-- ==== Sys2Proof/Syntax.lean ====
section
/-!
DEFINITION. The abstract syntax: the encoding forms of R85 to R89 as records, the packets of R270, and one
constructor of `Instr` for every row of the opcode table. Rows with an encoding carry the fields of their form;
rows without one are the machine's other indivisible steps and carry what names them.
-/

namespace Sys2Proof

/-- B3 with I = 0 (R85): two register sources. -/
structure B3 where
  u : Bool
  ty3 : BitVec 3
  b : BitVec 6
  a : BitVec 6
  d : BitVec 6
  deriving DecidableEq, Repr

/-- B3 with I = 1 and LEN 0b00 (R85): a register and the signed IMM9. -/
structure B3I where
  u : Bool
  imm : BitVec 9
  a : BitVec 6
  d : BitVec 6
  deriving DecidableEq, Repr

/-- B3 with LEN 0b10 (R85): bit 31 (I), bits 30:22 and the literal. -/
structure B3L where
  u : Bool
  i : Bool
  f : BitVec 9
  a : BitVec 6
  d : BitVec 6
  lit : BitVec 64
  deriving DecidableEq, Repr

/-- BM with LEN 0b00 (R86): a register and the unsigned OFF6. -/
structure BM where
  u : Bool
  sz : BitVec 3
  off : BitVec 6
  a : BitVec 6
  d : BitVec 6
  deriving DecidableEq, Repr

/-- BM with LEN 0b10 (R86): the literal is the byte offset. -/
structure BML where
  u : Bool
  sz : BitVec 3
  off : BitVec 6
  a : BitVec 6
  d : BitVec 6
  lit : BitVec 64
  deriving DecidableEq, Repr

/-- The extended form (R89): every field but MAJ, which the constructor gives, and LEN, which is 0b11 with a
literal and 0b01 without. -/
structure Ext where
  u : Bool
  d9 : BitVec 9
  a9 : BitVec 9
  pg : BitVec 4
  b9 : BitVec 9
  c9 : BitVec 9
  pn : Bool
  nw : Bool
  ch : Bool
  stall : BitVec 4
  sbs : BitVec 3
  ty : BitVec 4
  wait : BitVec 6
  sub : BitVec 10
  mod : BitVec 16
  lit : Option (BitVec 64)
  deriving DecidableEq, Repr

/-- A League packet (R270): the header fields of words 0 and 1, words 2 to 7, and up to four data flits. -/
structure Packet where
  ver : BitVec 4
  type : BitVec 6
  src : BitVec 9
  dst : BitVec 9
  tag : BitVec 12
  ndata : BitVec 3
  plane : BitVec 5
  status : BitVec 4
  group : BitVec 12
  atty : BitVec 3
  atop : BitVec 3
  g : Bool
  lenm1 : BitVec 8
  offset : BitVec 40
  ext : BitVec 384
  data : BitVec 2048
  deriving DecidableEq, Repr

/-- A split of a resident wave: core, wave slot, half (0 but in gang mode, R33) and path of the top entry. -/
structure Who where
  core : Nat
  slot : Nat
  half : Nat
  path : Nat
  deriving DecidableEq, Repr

● REQUIREMENT
Find the lines in the data that include "every", then copy each of them.

● OUTPUT BELOW
constructor of `Instr` for every row of the opcode table. Rows with an encoding carry the fields of their form;
/-- The extended form (R89): every field but MAJ, which the constructor gives, and LEN, which is 0b11 with a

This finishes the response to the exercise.